It was a cute idea, really it was. This notion that as the final seconds ticked off and play lingered in the neutral zone, the middle period of Game 2 of the Stanley Cup Final would end, just end, with the score still tied but the Montreal Canadiens in control. A puck, though — it can do some wondrous things when manipulated by marvels, and Tampa Bay Lightning winger Barclay Goodrow poked it beyond one Montreal defenseman, then maneuvered it past another to whip a backhand pass across the slot, and then there was no time left until there was just enough.


Smoke spewed from behind Canadiens goalie Carey Price, the crowd at Amalie Arena in Tampa, Fla. whooped and yelled, and the man whose diving flick sent the puck into the net barreled headfirst toward the boards. Two years ago Blake Coleman scored one of the most unbelievable goals in recent NHL annals, but this effort — an eventual game-winner, with 1.1 seconds remaining in a period, in the Stanley Cup Final — rendered that one as quaint.


After their 3-1 victory Wednesday, the Lightning lead the best-of-seven series by two games to none, despite being outshot and outplayed for vast stretches, because the Canadiens couldn’t get out of a period that was over until it wasn’t. Game 3 is tonight in Montreal.


“A little bit of a puck management thing there,” interim-interim coach Luke Richardson said.


Also, the Grand Canyon is a big hole in the ground. That very term — puck management — had dominated the Canadiens’ consciousness for nearly 48 hours, since a series-opening 5-1 defeat that exploited their carelessness. They rebounded to handle the puck well for the better part of 39 minutes, 55 seconds on Wednesday, until it popped free near Tampa Bay’s offensive blue line. Goodrow flipped it past Canadiens defenseman Ben Chiarot, and as he skated around him, not far from the Lightning bench, Goodrow heard his teammates yell, “Shoot! Shoot!”

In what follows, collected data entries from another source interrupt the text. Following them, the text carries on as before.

-- ==== Sys2Proof/Machine/Flags.lean ====
section
/-! DEFINITION. The flag computations: every value an instruction writes to VF as a flag
(10_state.md R21, 42_alu.md R98, R105–R109, 44_display.md R118). -/

namespace Sys2Proof.Machine

/-- A flag as the byte 1 or 0 that VF takes. -/
def flagByte (f : Bool) : Byte := if f then 1 else 0

/-- Carry of 8xy4: the true sum exceeds 255 (R105). -/
def carryFlag (a b : Byte) : Byte := flagByte (a.toNat + b.toNat > 255)

/-- No-borrow of `a − b`, non-strict: `a ≥ b` (R106, R108, 90_conflicts.md C6). -/
def noBorrowFlag (a b : Byte) : Byte := flagByte (a.toNat ≥ b.toNat)

/-- The bit that a right shift by one puts out: old bit 0 (R107). -/
def lowBitFlag (a : Byte) : Byte := a &&& 1

/-- The bit that a left shift by one puts out: old bit 7 (R109). -/
def highBitFlag (a : Byte) : Byte := (a >>> 7) &&& 1

end Sys2Proof.Machine
end

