-- ==== Sys2Proof/Certificates/Slice0/Obligations.lean ====
section
/-! DEFINITION. The statements for the provers: what the spec's rules say of the model. What an
instruction leaves unchanged is said after its result; that is the frame rule, 00_scope.md R11, which is
the spec's own decision D1 (log entry 14). Where a flag meets x = F, the flag is last: the spec's
decision D2 (log entry 13). -/

section
open Sys2Proof Sys2Proof.Machine

/-! ### Encoding (30_encoding.md) -/

/-- Words written out from R63's patterns decode to the instructions they stand for (Table W1 of
95_test_vectors.md). -/
def Obligations.DecodeOfWrittenWords : Prop :=
  decode 0x0000 = .halt ∧ decode 0x00E0 = .cls ∧ decode 0x00EE = .ret
  ∧ decode 0x2ABC = .call 0xABC ∧ decode 0x3A12 = .seImm 0xA 0x12
  ∧ decode 0x8AB4 = .addReg 0xA 0xB ∧ decode 0x8ABE = .shl 0xA 0xB
  ∧ decode 0xD125 = .drw 1 2 5 ∧ decode 0xE1A1 = .sknp 1 ∧ decode 0xF165 = .ldVxMem 1
  ∧ decode 0x8AB8 = .unknown 0x8AB8 ∧ decode 0x00FF = .unknown 0x00FF

/-- Decoding an encoded well-formed instruction gives it back, every operand at every value (R63, R67,
R69). -/
def Obligations.DecodeEncodeRoundTrip : Prop :=
  ∀ i : Instr, i.wellFormed = true → decode (encode i) = i

/-- Encoding a decoded word gives the word back: no bit of any word is dropped, the ignored y of 8xy6
and 8xyE included (R67, R69). -/
def Obligations.EncodeDecodeRoundTrip : Prop :=
  ∀ w : Word, encode (decode w) = w

/-- Every word decodes to a well-formed instruction, and the words that decode to UNKNOWN are exactly
those of R65's class table, each carrying its own word. -/
def Obligations.UnknownSpaceIsExact : Prop :=
  (∀ w, (decode w).wellFormed = true)
  ∧ (∀ w, isUnknownWord w = true ↔ decode w = .unknown w)
  ∧ (∀ w w', decode w = .unknown w' → w' = w)

/-- R66, order-free: the zero word is no instruction; a nonzero word that a row covers decodes to that
row's descriptor, whichever row it is; a nonzero word that no row covers is unknown. -/
def Obligations.DecodeFollowsEveryRow : Prop :=
  decode 0x0000 = .halt
  ∧ (∀ w : Word, ∀ r ∈ opcodeRows, w &&& r.mask = r.bits → w ≠ 0x0000 ∧ decode w = r.descriptor w)
  ∧ (∀ w : Word, w ≠ 0x0000 → (∀ r ∈ opcodeRows, w &&& r.mask ≠ r.bits) → decode w = .unknown w)

/-- R71: a decoder consumes exactly two bytes. The two bytes the encoder spells a well-formed instruction
in decode to it, whatever follows. -/
def Obligations.DecoderConsumesTwoBytes : Prop :=
  (∀ (hi lo : Byte) (rest : List Byte), ∃ i, decodeBytes (hi :: lo :: rest) = .ok (i, rest))
  ∧ (∀ bs : List Byte, bs.length < 2 → decodeBytes bs = .error .truncated)
  ∧ (∀ i : Instr, ∀ rest : List Byte, i.wellFormed = true →
      decodeBytes (encodeBytes i ++ rest) = .ok (i, rest))

/-! ### The cycle (40_cycle.md) -/

/-- A step runs the decoded instruction: at a legal fetch of a nonzero word, the step is `exec` of the
decoded instruction at the state with pc advanced by 2 (R79, R80; the word is big-endian, the spec's
decision D4, log entry 9). -/
def Obligations.StepRunsDecodedInstruction : Prop :=
  ∀ (s : State) (w : Word), Fetches s w → w ≠ 0x0000 →
    step s = exec (decode w) { s with pc := s.pc + 2 }

/-- What `withFetchWord` is for: the next step fetches exactly the given word, from every state; with a
legal pc in a Running core only the two bytes at pc change. -/
def Obligations.WithFetchWordIsFetched : Prop :=
  (∀ (s : State) (w : Word), Fetches (s.withFetchWord 16 w.toNat) w)
  ∧ (∀ (s : State) (n w : Nat), s.status = .running → s.pc.toNat % 2 = 0 → 0x200 ≤ s.pc.toNat →
      s.pc.toNat ≤ 0xFFE → ∃ t, s.withFetchWord n w = t ∧ t = { s with mem := t.mem }
        ∧ SameMem [mask12 s.pc, mask12 (s.pc + 1)] s t)

/-- R81 (the spec's decision D5, pc unadvanced): the step that fetches 0x0000 returns Halted and
changes nothing, and so does every further one. -/
def Obligations.HaltIsAFixedPoint : Prop :=
  (∀ s, exec .halt s = .next s)
  ∧ (∀ s : State, Fetches s 0x0000 →
      s.report = some .halted ∧ step s = .next s ∧ ∀ k, Sys2Proof.core.run k s = .next s)

/-- R78 (the spec's decision D3): a Running core whose pc is odd, below 0x200 or above 0xFFE becomes
Faulted(FetchOutOfRange), with nothing else changed. -/
def Obligations.BadFetchIsFatal : Prop :=
  ∀ s : State, s.status = .running →
    (s.pc.toNat % 2 = 1 ∨ s.pc.toNat < 0x200 ∨ 0xFFE < s.pc.toNat) →
    s.report = some (.fatal .fetchOutOfRange)
    ∧ step s = .next { s with status := .faulted .fetchOutOfRange }

/-- R75, R136 (the spec's decision D6): a step of a Faulted core changes nothing and returns the error
again, and no sequence of steps and host operations leaves the status. The model's choice (log entry 4):
exactly such a step answers Outcome.fault, and no step is refused. -/
def Obligations.FaultedIsPermanent : Prop :=
  (∀ (s : State) (e : Fault), s.status = .faulted e →
    s.act .step = s ∧ s.report = some (.fatal e)
    ∧ ∀ as : List Action, (s.run as).status = .faulted e ∧ (s.run as).report = some (.fatal e))
  ∧ (∀ s e, step s = .fault e ↔ s.status = .faulted e) ∧ (∀ s r, step s ≠ .refused r)

/-- R76 (the spec's decision D7): while waiting with no key latched, a step changes nothing and
returns Waiting. -/
def Obligations.WaitingWithoutKeyChangesNothing : Prop :=
  ∀ (s : State) (x : RegIdx), s.status = .waiting x → s.latchedKey = none →
    step s = .next s ∧ s.report = some (.waiting x)

/-- R77 (the spec's decision D7): while waiting with key k latched, a step writes k to V[x], makes the
core Running, clears the latch, and does nothing else. -/
def Obligations.WaitingWithKeyCompletes : Prop :=
  ∀ (s : State) (x : RegIdx) (k : KeyIdx), s.status = .waiting x → s.latchedKey = some k →
    s.report = some (.executed (.ldVxK x))
    ∧ ∃ t, step s = .next t ∧ (t.readV x).toNat = k.val ∧ t.status = .running ∧ t.latchedKey = none
      ∧ SameV [x] s t ∧ SameMem [] s t
      ∧ t = { s with v := t.v, status := .running, latchedKey := none }

/-- R83: an unknown word is a no-op that advances pc by 2, and the step reports it. -/
def Obligations.UnknownWordIsANoOp : Prop :=
  (∀ w s, exec (.unknown w) s = .next s)
  ∧ (∀ (s : State) (w : Word), Fetches s w → isUnknownWord w = true →
      step s = .next { s with pc := s.pc + 2 } ∧ s.report = some (.unknown w))

/-- R84, R134 (the spec's decision D6): fatal errors are precise. When a step of a Running core enters
a fatal error, whichever it is, the state differs from the one before the step in Status alone, and the
step returns that error. -/
def Obligations.FatalErrorsArePrecise : Prop :=
  ∀ (s t : State) (e : Fault), s.status = .running → step s = .next t → t.status = .faulted e →
    t = { s with status := .faulted e } ∧ s.report = some (.fatal e)

/-- R127, R135: which fetched instruction enters which fatal error, exactly (E6 is the spec's decision
D8). -/
def Obligations.FatalErrorConditions : Prop :=
  ∀ (s : State) (w : Word) (e : Fault), Fetches s w →
    ((∃ t, step s = .next t ∧ t.status = .faulted e) ↔
      (e = .stackOverflow ∧ s.sp.val = 16 ∧ ∃ nnn, decode w = .call nnn)
      ∨ (e = .stackUnderflow ∧ s.sp.val = 0 ∧ decode w = .ret)
      ∨ (e = .keyIndexOutOfRange ∧ ∃ x, 15 < (s.readV x).toNat ∧
          (decode w = .skp x ∨ decode w = .sknp x)))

Goodrow and Coleman joined the team a week apart in February 2020, in deals that cost the Lightning what amounted to three first-round picks, a hefty outlay for bottom-six forwards.

When reminded late Wednesday night that general manager Julien BriseBois absorbed a bit of criticism for the trades, coach Jon Cooper chuckled and said, “A bit?”


Goodrow and Coleman clicked as linemates, meshing with center Yanni Gourde, to embody this new incarnation of the Lightning, a team with copious amounts of speed and skill, yes, but also snarl and a defensive identity.


“They’re a piece of the puzzle,” Cooper said, “but they were the final piece.”


He praised both players’ sense of occasion.


Knowing time was tight — less than 4 seconds remained — Goodrow weighed his options. If he could just slip the puck to a streaking Coleman, he thought, that was their best hope of scoring.


“It probably had a better chance of going in,” Goodrow said, “than me shooting from where I was.”


Even with Coleman draped by Phillip Danault, backchecking with fury. As the puck whistled his way, Coleman sensed he should lunge — “just kind of a reflex, really” — and his outstretched stick nudged it inside the near post, just before Price slid over. Before time was added, the scoreboard showed that three-tenths of a second remained.


“I don’t think anybody’s trying to dive on the ice there, but in that moment it was all we had,” Coleman said. “I don’t know why these goals happen.”


Goals, as in plural. He specializes in goals he shouldn’t be scoring, from the near facsimile against Boston in last season’s playoff bubble to the one-handed lifter while falling as a member of the New Jersey Devils against Winnipeg to a comparable play in college at Miami University in Ohio against Western Michigan.


“Literally, in my head, I’m like, ‘Did he just do that again?’” Cooper said. “Little bit different scenarios, but it was remarkably similar. Just the timing was epic.”


The roar from the Tampa Bay fans was deafening, almost as loud as the chants that rang long and true: “Vasy! Vasy! Vasy!” They echoed not after Vasilevskiy thwarted the Canadiens’ first breakaway of the opening period, or their second, or the in-tight backhander, or after any of his 42 saves, but before the puck was dropped and the American and Canadian anthems were sung.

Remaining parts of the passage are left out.